PROBLEM STATEMENT = Each line of the data below from the one holding "w.budget.pAvg = s.budget.pAvg" to the one holding "if 0 < b.above then", inclusive, is to be reproduced exactly; no other line belongs in the answer.

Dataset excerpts
/-- The estimate of a round is taken into the average. -/
theorem State.energyLevel_takes (p : Nat) : (s.energyLevel p).active = s.active ∧ (s.energyLevel p).board = s.board ∧
    (s.energyLevel p).budget.pEst = p ∧ (s.energyLevel p).budget.pAvg =
      s.budget.pAvg + floorDiv (p - s.budget.pAvg) (2 ^ s.energyShift : Nat) := by
  unfold State.energyLevel State.eventIf
  dsimp only
  split
  · split
    · split <;> exact ⟨rfl, rfl, rfl, rfl⟩
    · exact ⟨rfl, rfl, rfl, rfl⟩
  · split
    · split <;> exact ⟨rfl, rfl, rfl, rfl⟩
    · exact ⟨rfl, rfl, rfl, rfl⟩

/-- A latch in native mode: the decision of the round, and the estimate in the average. -/
theorem State.budgetLatch_decides (env : BudgetEnv) (hnative : s.fault.compat = false) :
    ∃ w : State, (s.budgetLatch env).budget =
        { w.budget with next := w.levelDue, headroom := (s.budgetLatch env).budget.headroom } ∧
      w.active = s.active ∧ w.board = s.board ∧ w.budget.pEst = env.pEst ∧
      w.budget.pAvg = s.budget.pAvg + floorDiv (env.pEst - s.budget.pAvg) (2 ^ s.energyShift : Nat) := by
  generalize hu : ((((env.rails.take 10).zipIdx).foldl (fun (s : State) e => if e.2 = 0 then s.setVdd e.1 else s.rail e.2 e.1)
    s).readSensors env.diodes).thermLevel.supplyLevel = u
  obtain ⟨hactive, hboard, havg, -⟩ :=
    (((Measures.latched s env.rails env.diodes).trans (Measures.thermLevel _)).trans (Measures.supplyLevel _)) hnative
  rw [hu] at hactive hboard havg
  obtain ⟨hactive', hboard', hest, havg'⟩ := u.energyLevel_takes env.pEst
  have hlatch : s.budgetLatch env = (u.energyLevel env.pEst).decideLevel.setHeadroom := by rw [← hu]; rfl
  have hshift : u.energyShift = s.energyShift := by
    unfold State.energyShift State.cfg
    rw [hactive]
  refine ⟨u.energyLevel env.pEst, ?_, hactive'.trans hactive, hboard'.trans hboard, hest, ?_⟩
  · rw [hlatch]
    rfl
  · rw [havg', havg, hshift]

end Sys2Proof.Machine
end

section
/-! PROOFS. Holds of the power budget that complete, rails that fall, and the obligation on the budget's events (R369 to R376,
R380). -/

namespace Sys2Proof.Machine

variable (s : State)

/-! A count in progress that completes: the thermal, the supply and the energy level, each by the budget `b` before it. -/

def State.thermExpires (b : Budget) : State :=
  if 0 < b.lt ∧ 0 < b.cool then s.setBudget fun b => { b with lt := b.lt - 1, cool := 0 } else s

def State.supplyExpires (b : Budget) : State :=
  if b.ls = 3 ∧ 0 < b.calm ∧ s.sagHi ≤ s.railNow 0 then s.setBudget fun b => { b with ls := 0 } else s

def State.energyExpires (b : Budget) : State :=
  if 0 < b.above then
    (s.eventIf (decide (b.le < 3)) budPage 4).setBudget fun b => { b with le := min (b.le + 1) 3, above := 0 }
  else if 0 < b.le ∧ 0 < b.under then s.setBudget fun b => { b with le := b.le - 1, under := 0 }
  else s

theorem State.holdExpires_eq : s.holdExpires =
    (((s.thermExpires s.budget).supplyExpires s.budget).energyExpires s.budget).decideLevel := rfl

theorem State.thermExpires_takes (b : Budget) : ∃ x, s.thermExpires b = { s with budget := x } ∧ x.vmon = s.budget.vmon ∧
    (0 < b.lt → 0 < b.cool → x.lt = s.budget.lt - 1) := by
  unfold State.thermExpires
  split
  · exact ⟨_, rfl, rfl, fun _ _ => rfl⟩
  · next h => exact ⟨s.budget, rfl, rfl, fun hlt hcool => absurd ⟨hlt, hcool⟩ h⟩

theorem State.supplyExpires_takes (b : Budget) : ∃ x, s.supplyExpires b = { s with budget := x } ∧ x.lt = s.budget.lt ∧
    (b.ls = 3 → 0 < b.calm → s.sagHi ≤ s.railNow 0 → x.ls = 0) := by
  unfold State.supplyExpires
  split
  · exact ⟨_, rfl, rfl, fun _ _ _ => rfl⟩
  · next h => exact ⟨s.budget, rfl, rfl, fun hls hcalm hhigh => absurd ⟨hls, hcalm, hhigh⟩ h⟩

theorem State.energyExpires_takes (b : Budget) : ∃ g x, s.energyExpires b = { s with pages := g, budget := x } ∧
    x.lt = s.budget.lt ∧ x.ls = s.budget.ls := by
  unfold State.energyExpires State.eventIf
  split
  · split <;> exact ⟨_, _, rfl, rfl, rfl⟩
  · split <;> exact ⟨s.pages, _, rfl, rfl, rfl⟩

theorem State.holdExpires_decides : ∃ w : State, s.holdExpires = w.decideLevel ∧ w.active = s.active ∧ w.board = s.board ∧
    (0 < s.budget.lt → 0 < s.budget.cool → w.budget.lt = s.budget.lt - 1) ∧
    (s.budget.ls = 3 → 0 < s.budget.calm → s.sagHi ≤ s.railNow 0 → w.budget.ls = 0) := by
  obtain ⟨x, htherm, hvmon, hlt⟩ := s.thermExpires_takes s.budget
  obtain ⟨y, hsupply, hlt', hls⟩ := ({ s with budget := x } : State).supplyExpires_takes s.budget
  obtain ⟨g, z, henergy, hlt'', hls'⟩ := ({ s with budget := y } : State).energyExpires_takes s.budget
  have hrail : ({ s with budget := x } : State).railNow 0 = s.railNow 0 := by rw [State.railNow, hvmon]; rfl
  refine ⟨{ s with pages := g, budget := z }, ?_, rfl, rfl, fun h hcool => ?_, fun h hcalm hhigh => ?_⟩
  · rw [s.holdExpires_eq, htherm, hsupply, henergy]
  · exact hlt''.trans (hlt'.trans (hlt h hcool))
  · exact hls'.trans (hls h hcalm (by rw [hrail]; exact hhigh))

/-! Rails that fall. -/

theorem State.supplyFault_core (v : Nat) : s.supplyFault 0 v =
    if v < (if s.inV3 then 670 else 690) then (s.setVdd v).raise budPage 1
    else if v < s.sagLo then (s.setVdd v).coreLow.raise budPage 0 else s.setVdd v := by
  obtain ⟨g, b, htakes, -⟩ := s.setVdd_takes v
  have hcore : s.supplyFault 0 v = if v < (if (s.setVdd v).inV3 then 670 else 690) then (s.setVdd v).raise budPage 1
      else if v < (s.setVdd v).sagLo then (s.setVdd v).coreLow.raise budPage 0 else s.setVdd v := rfl
  rw [hcore, htakes]
  rfl

/-- The rails but VDD_CORE and the banks: limit and fault bit of each, and the ports stop with VDD_PORT. -/
theorem State.supplyFault_rail (v : Nat) :
    s.supplyFault 1 v = (if v < 740 then (s.rail 1 v).raise budPage 2 else s.rail 1 v) ∧
    s.supplyFault 2 v = (if v < 850 then ((List.range 4).foldl State.stopPort (s.rail 2 v)).raise budPage 5 else s.rail 2 v) ∧
    s.supplyFault 3 v = (if v < 1710 then (s.rail 3 v).raise budPage 3 else s.rail 3 v) ∧
    s.supplyFault 4 v = (if v < 1620 then (s.rail 4 v).raise budPage 4 else s.rail 4 v) := ⟨rfl, rfl, rfl, rfl⟩

theorem State.supplyFault_bank (n v : Nat) : s.supplyFault (n + 5) v =
    if 10 * v < 9 * s.bankMv n then ((s.rail (n + 5) v).bankFault n).raise (outPage (8 * n)) 3 else s.rail (n + 5) v := rfl

theorem State.holdOut_budget (i : Nat) : (s.holdOut i).budget = s.budget := by
  obtain ⟨l, g, n, h⟩ := (s.setOut i fun o => { o with held := true, starting := false }).linkOf_eq i
  rw [State.holdOut, h]
  rfl

theorem State.bankFault_budget (b : Nat) : (s.bankFault b).budget = s.budget :=
  List.foldlRecOn (motive := fun t : State => t.budget = s.budget) _ _ rfl fun t h i _ => (t.holdOut_budget i).trans h

/-- The fault of VDD_PORT is of no domain: even where it escalates, it is recorded and counted alone. -/
theorem State.kept_portSupply (h : s.fault.compat = false) : Safety.Kept s (s.raise budPage 5) := by
  have hescalate (u : State) : Safety.Kept u (((u.bump 0x03 0xA40).event 0x03 6).escalate { page := budPage, bit := 5 }) :=
    ((Safety.Kept.bump _ _ _).trans (Safety.Kept.event _ _ _)).trans
      (((Safety.Kept.bump _ _ _).trans (Safety.Kept.event _ _ _)).trans
        ((((Safety.Kept.storeRec _ _).trans (Safety.Kept.nextFree _)).trans (Safety.Kept.latchFatal _)).trans
          ((Safety.Kept.logRecord _ _).trans (Safety.Kept.deviceCounter _ _))))
  have hcheck (u : State) : Safety.Kept u (u.check { page := budPage, bit := 5 }) := by
    unfold State.check
    dsimp only
    split
    · exact Safety.Kept.setSlot _ _ _
    · split
      · exact Safety.Kept.setSlot _ _ _
      · exact hescalate u
  have hrecorded := Safety.Kept.recordU s { page := budPage, bit := 5 }
  have hcollect : s.raise budPage 5 = s.collectU { page := budPage, bit := 5 } := rfl
  rw [hcollect]
  unfold State.collectU
  dsimp only
  rw [if_neg (by simpa using hrecorded.compat.trans h), if_neg (by decide)]
  exact hrecorded.trans (hcheck _)

theorem State.stopPorts_stops {l : List Nat} {p : Nat} (h : p ∈ l ∨ (s.port p).svcStop = true) :
    ((l.foldl State.stopPort s).port p).svcStop = true := by
  induction l generalizing s with
  | nil => exact h.resolve_left List.not_mem_nil
  | cons q l ih =>
    refine ih (s.stopPort q) ?_
    unfold State.stopPort
    rw [State.setPort_port]
    by_cases hq : p = q
    · exact .inr (by simp [hq])
    · rw [if_neg hq]
      exact h.imp_left fun h => (List.mem_cons.mp h).resolve_left hq

theorem State.stopPorts_fault (l : List Nat) : (l.foldl State.stopPort s).fault = s.fault :=
  List.foldlRecOn (motive := fun t : State => t.fault = s.fault) _ _ rfl fun _ h _ _ => h

/-- A supply fault above the brown-out level of its rail. -/
theorem exec_supplyFault {r : Fin 10} {v : Nat} (hrel : s.boot.released = true) (hv : brownMv r ≤ v) :
    exec (.supplyFault r v) s = finish (s.supplyFault r v) :=
  congrArg finish ((if_neg (ne_false_of_eq_true hrel)).trans (if_neg (Nat.not_lt.mpr hv)))

theorem hasSource_bankSupply : ∀ n < 5, hasSource (outPage (8 * n)) 3 = true := by decide

end Sys2Proof.Machine

namespace Sys2Proof.Stated

open Machine

variable {s u : State} {c : Instr} {k : Nat}

/-- A command that ends in a fault of the BUDGET page shows it. -/
theorem completes_budgetFault (he : exec c s = finish (u.raise 0x02 k)) (hk : k < 32) (hsource : hasSource 0x02 k = true) :
    Completes c s fun t => (t.page 0x02).fault.getLsbD k = true :=
  completes_standing he fun _ _ hstands => hstands.fault _ _ (u.report_fault rfl rfl hk hsource)

end Sys2Proof.Stated
end

section

namespace Sys2Proof.Settled

open Machine Stated Safety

EXERCISE RESULT =
      w.budget.pAvg = s.budget.pAvg + floorDiv (env.pEst - s.budget.pAvg) (2 ^ s.energyShift : Nat) := by
  generalize hu : ((((env.rails.take 10).zipIdx).foldl (fun (s : State) e => if e.2 = 0 then s.setVdd e.1 else s.rail e.2 e.1)
    s).readSensors env.diodes).thermLevel.supplyLevel = u
  obtain ⟨hactive, hboard, havg, -⟩ :=
    (((Measures.latched s env.rails env.diodes).trans (Measures.thermLevel _)).trans (Measures.supplyLevel _)) hnative
  rw [hu] at hactive hboard havg
  obtain ⟨hactive', hboard', hest, havg'⟩ := u.energyLevel_takes env.pEst
  have hlatch : s.budgetLatch env = (u.energyLevel env.pEst).decideLevel.setHeadroom := by rw [← hu]; rfl
  have hshift : u.energyShift = s.energyShift := by
    unfold State.energyShift State.cfg
    rw [hactive]
  refine ⟨u.energyLevel env.pEst, ?_, hactive'.trans hactive, hboard'.trans hboard, hest, ?_⟩
  · rw [hlatch]
    rfl
  · rw [havg', havg, hshift]

end Sys2Proof.Machine
end

section
/-! PROOFS. Holds of the power budget that complete, rails that fall, and the obligation on the budget's events (R369 to R376,
R380). -/

namespace Sys2Proof.Machine

variable (s : State)

/-! A count in progress that completes: the thermal, the supply and the energy level, each by the budget `b` before it. -/

def State.thermExpires (b : Budget) : State :=
  if 0 < b.lt ∧ 0 < b.cool then s.setBudget fun b => { b with lt := b.lt - 1, cool := 0 } else s

def State.supplyExpires (b : Budget) : State :=
  if b.ls = 3 ∧ 0 < b.calm ∧ s.sagHi ≤ s.railNow 0 then s.setBudget fun b => { b with ls := 0 } else s

def State.energyExpires (b : Budget) : State :=
  if 0 < b.above then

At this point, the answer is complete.